--- START ---

-- ==== Sys2Proof/Machine/Operands.lean ====
section
/-! DEFINITION. The layouts of section 1.6: multi-octet fields (most significant octet first), the payloads of the frames
the device sends and of the commands it takes, the spare-area records of the flash, and the check octets. -/

namespace Sys2Proof.Machine

/-! ## Multi-octet fields (R17) -/

/-- An unsigned field of two octets, most significant first. -/
def field16 (a b : Octet) : Nat := a.toNat * 256 + b.toNat

/-- An unsigned field of three octets, most significant first. -/
def field24 (a b c : Octet) : Nat := a.toNat * 65536 + b.toNat * 256 + c.toNat

/-- An unsigned field of four octets, most significant first. -/
def field32 (a b c d : Octet) : Nat := a.toNat * 16777216 + b.toNat * 65536 + c.toNat * 256 + d.toNat

/-- A two's complement field of two octets. -/
def fieldInt16 (a b : Octet) : Int := if field16 a b < 32768 then field16 a b else (field16 a b : Int) - 65536

/-- A number as one octet. A value above the field's range is sent as its largest value (R18). -/
def octets1 (n : Nat) : List Octet := [BitVec.ofNat 8 (min n 255)]

/-- A number as two octets, held at the field's largest value. -/
def octets2 (n : Nat) : List Octet :=
  let m := min n 65535
  [BitVec.ofNat 8 (m / 256), BitVec.ofNat 8 m]

/-- A number as three octets, held at the field's largest value. -/
def octets3 (n : Nat) : List Octet :=
  let m := min n 16777215
  [BitVec.ofNat 8 (m / 65536), BitVec.ofNat 8 (m / 256), BitVec.ofNat 8 m]

/-- A number as four octets, held at the field's largest value. -/
def octets4 (n : Nat) : List Octet :=
  let m := min n 4294967295
  [BitVec.ofNat 8 (m / 16777216), BitVec.ofNat 8 (m / 65536), BitVec.ofNat 8 (m / 256), BitVec.ofNat 8 m]

/-- A value in −32,768..32,767 as two octets of two's complement. -/
def octetsInt16 (v : Int) : List Octet :=
  let m := (v % 65536).toNat
  [BitVec.ofNat 8 (m / 256), BitVec.ofNat 8 m]

/-- The sum of some octets modulo 256. -/
def octetSum (l : List Octet) : Octet := l.foldl (· + ·) 0

/-- The octet that makes the sum of `l` and itself a multiple of 256 (R10, R21). -/
def checkOctet (l : List Octet) : Octet := 0 - octetSum l

/-- Digits packed two per octet, the first in the high nibble, unused nibbles 0xF, `n` octets in all (R18). -/
def packDigits : Nat → List Nat → List Octet
  | 0, _ => []
  | n + 1, a :: b :: rest => BitVec.ofNat 8 (a * 16 + b) :: packDigits n rest
  | n + 1, [a] => BitVec.ofNat 8 (a * 16 + 15) :: packDigits n []
  | n + 1, [] => 0xFF :: packDigits n []

/-- The nibbles of some octets, high nibble first (R19, R21). -/
def nibblesOf : List Octet → List Nat
  | [] => []
  | o :: rest => o.toNat / 16 :: o.toNat % 16 :: nibblesOf rest

/-! ## Codes (R18, R20) -/

/-- The status octet. -/
def Status.code : Status → Octet
  | .ok => 0 | .badState => 1 | .badArgument => 2 | .badKind => 3 | .notFound => 4 | .full => 5 | .busy => 6
  | .mismatch => 7 | .notBlank => 8

/-- The outcome octet. -/
def SlotOutcome.code : SlotOutcome → Octet
  | .completed => 0 | .reset => 1 | .refusedState => 2 | .refusedSlot => 3 | .refusedBusy => 4

/-- The reason octet. -/
def Denial.code : Denial → Octet
  | .none => 0 | .vacant => 1 | .barredDigits => 2 | .credit => 3 | .capacity => 4

/-- The lamp-state octet of an order. -/
def Lamp.code : Lamp → Octet
  | .off => 0 | .steady => 1 | .slow => 2 | .fast => 3

/-- The lamp-state octet of a last ordered state: 4 when UNKNOWN. -/
def lampStateCode : Option Lamp → Octet
  | some l => l.code
  | none => 4

/-- The service-state octet (R20). -/
def Service.code : Service → Octet
  | .setup => 0 | .mounting => 1 | .inService => 2 | .suspending => 3 | .suspended => 4

/-- The occupancy octet (R20). -/
def Occupancy.code : Occupancy → Octet
  | .vacant => 0 | .occupied => 1 | .checkoutPending => 2

/-- One bit of a flag octet. -/
def flagBit (b : Bool) (k : Nat) : Octet := if b then BitVec.ofNat 8 (2 ^ k) else 0

/-- The flag octet of a CALL record (R18). -/
def CallFlags.code (f : CallFlags) : Octet :=
  flagBit f.timedAnswer 0 ||| flagBit f.free 1 ||| flagBit f.cutCredit 2 ||| flagBit f.interrupted 3 |||
    flagBit f.clockUnset 4 ||| flagBit f.saturated 5 ||| flagBit f.grace 6

/-- An extension as three octets, 0xFFFFFF when absent (R18, R20, R21). -/
def extensionOctets3 : Option Nat → List Octet
  | some x => octets3 x
  | none => [0xFF, 0xFF, 0xFF]

/-! ## Charge records (R18) -/

/-- The payload of a CHARGE_DATA frame that carries a CALL record (LEN 37). -/
def CallRecord.payload (r : CallRecord) : List Octet :=
  [(1 : Octet)] ++ octets2 r.room.val ++ octets3 r.extension ++ octets1 r.trunk.val ++ octets1 r.digits.length ++
    packDigits 10 r.digits ++ [(match r.band with | some b => BitVec.ofNat 8 b.val | none => 0xFF : Octet)] ++
    octets2 r.answerDay ++ octets3 r.answerSecond ++ octets3 r.duration ++ octets3 r.units ++ octets3 r.base ++
    octets3 r.final ++ [r.flags.code]

/-- The payload of a CHARGE_DATA frame that carries a FINAL record (LEN 19). -/
def FinalRecord.payload (r : FinalRecord) : List Octet :=
  [(2 : Octet)] ++ octets2 r.room.val ++ octets3 r.extension ++ octets3 r.balance ++ octets2 r.inDay ++ octets3 r.inSecond ++
    octets2 r.outDay ++ octets3 r.outSecond

/-- The payload of a CHARGE_DATA frame. -/
def ChargeRecord.payload : ChargeRecord → List Octet
  | .call r => r.payload
  | .final r => r.payload

/-! ## Frames the device sends (R10, R17, R18) -/

/-- The ADDR octet: 0x02 for frames to the line cards, 0x01 for the others (R10). -/
def OutFrame.addr : OutFrame → Octet
  | .lampOrder _ | .senseQuery _ => 0x02
  | _ => 0x01

/-- The kind code (R17). -/
def OutFrame.kind : OutFrame → Octet
  | .reply .. => 0x60
  | .attention => 0x61
  | .slotDone .. => 0x62
  | .denyCall .. => 0x63
  | .lampOrder _ => 0x64
  | .senseQuery _ => 0x65
  | .chargeData _ => 0x66

/-- The payload, given the attention set as it stands (R14, R18). -/
def OutFrame.payload (attention : BitVec 16) : OutFrame → List Octet
  | .reply tag st data => tag :: st.code :: data
  | .attention => octets2 attention.toNat
  | .slotDone slot o => [slot, o.code]
  | .denyCall t r => octets1 t.val ++ [r.code]
  | .lampOrder orders => orders.flatMap fun o => octets3 o.1 ++ [o.2.code]
  | .senseQuery xs => xs.flatMap octets3
  | .chargeData r => r.payload

/-- The octets of a frame on the line: SYNC, ADDR, KIND, LEN, payload, CHECK (R10). -/
def OutFrame.line (attention : BitVec 16) (f : OutFrame) : List Octet :=
  let body := f.addr :: f.kind :: BitVec.ofNat 8 (f.payload attention).length :: f.payload attention
  0x7E :: body ++ [checkOctet body]

/-! ## Spare-area records of the flash (R21) -/

/-- A blank spare area. -/
def blankSpare : List Octet := List.replicate 16 0xFF

/-- A record with its check octet after its first 15 octets. -/
def withCheck (l : List Octet) : List Octet := l ++ [checkOctet l]

/-- The HEAD header of a message (R21). Bits 17–22 of octets 9–11, between the urgent bit and the seconds-of-day, are written
as 0 (log entry 41). -/
def headSpare (m : Message) : List Octet :=
  withCheck ([(0x5A : Octet)] ++ octets4 m.serial ++ octets2 m.room.val ++ octets2 m.day ++
    octets3 ((if m.urgent then 8388608 else 0) + m.second) ++ extensionOctets3 m.origin)

/-- The CONT header of a message. -/
def contSpare (serial seq : Nat) : List Octet :=
  withCheck ([(0x5C : Octet)] ++ octets4 serial ++ octets2 seq ++ List.replicate 8 0xFF)

/-- The mark record of a kind. -/
def markSpare (k : MarkKind) (serial : Nat) : List Octet :=
  withCheck ([(match k with | .heard => 0x48 | .deleted => 0x44 : Octet)] ++ octets4 serial ++ List.replicate 10 0xFF)

/-- A spare area whose check holds. -/
def checkHolds (l : List Octet) : Bool := octetSum l = 0

/-- The serial of a spare-area record: octets 1–4. -/
def spareSerial (l : List Octet) : Nat := field32 (l.getD 1 0) (l.getD 2 0) (l.getD 3 0) (l.getD 4 0)

/-- Reads a valid HEAD header: the type, the check, a room of at most 2,047 and a seconds-of-day of at most 86,399. The
urgent flag is the top bit of octets 9–11 and the seconds-of-day their low 17 bits; an origin above 999,999 is absent
(R21, R102). -/
def readHead (l : List Octet) : Option HeadInfo :=
  let room := field16 (l.getD 5 0) (l.getD 6 0)
  let time := field24 (l.getD 9 0) (l.getD 10 0) (l.getD 11 0)
  let second := time % 131072
  let origin := field24 (l.getD 12 0) (l.getD 13 0) (l.getD 14 0)
  if h : l.getD 0 0 = 0x5A ∧ checkHolds l = true ∧ room < 2048 ∧ second < Config.secondsPerDay then
    some { serial := spareSerial l, room := ⟨room, h.2.2.1⟩, day := field16 (l.getD 7 0) (l.getD 8 0),
           urgent := decide (8388608 ≤ time), second := second,
           origin := if origin ≤ Config.maxExtension then some origin else none }
  else none

/-- Reads a valid CONT header: its serial and its seq, 1–319 (R21). -/
def readCont (l : List Octet) : Option (Nat × Nat) :=
  let seq := field16 (l.getD 5 0) (l.getD 6 0)
  if l.getD 0 0 = 0x5C ∧ checkHolds l = true ∧ 1 ≤ seq ∧ seq ≤ 319 then some (spareSerial l, seq) else none

/-- A spare area holds a valid mark of the kind with the serial given (R21, R119). -/
def isMark (k : MarkKind) (serial : Nat) (l : List Octet) : Bool :=
  l.getD 0 0 = (match k with | .heard => 0x48 | .deleted => 0x44) ∧ checkHolds l = true ∧ spareSerial l = serial

/-! ## Dense tables -/

/-- A vector of `n` elements made from a list, cut at `n` or filled with `d`. -/
def vectorOf (n : Nat) (d : α) (l : List α) : Vector α n :=
  ⟨⟨(l ++ List.replicate n d).take n⟩, by simp⟩

end Sys2Proof.Machine
end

--- END ---

Find "def CallRecord.payload (r" in the entries above and copy that whole line exactly, then each line after it through the line that contains "packDigits 10 r.digits".

def CallRecord.payload (r : CallRecord) : List Octet :=
  [(1 : Octet)] ++ octets2 r.room.val ++ octets3 r.extension ++ octets1 r.trunk.val ++ octets1 r.digits.length ++
    packDigits 10 r.digits ++ [(match r.band with | some b => BitVec.ofNat 8 b.val | none => 0xFF : Octet)] ++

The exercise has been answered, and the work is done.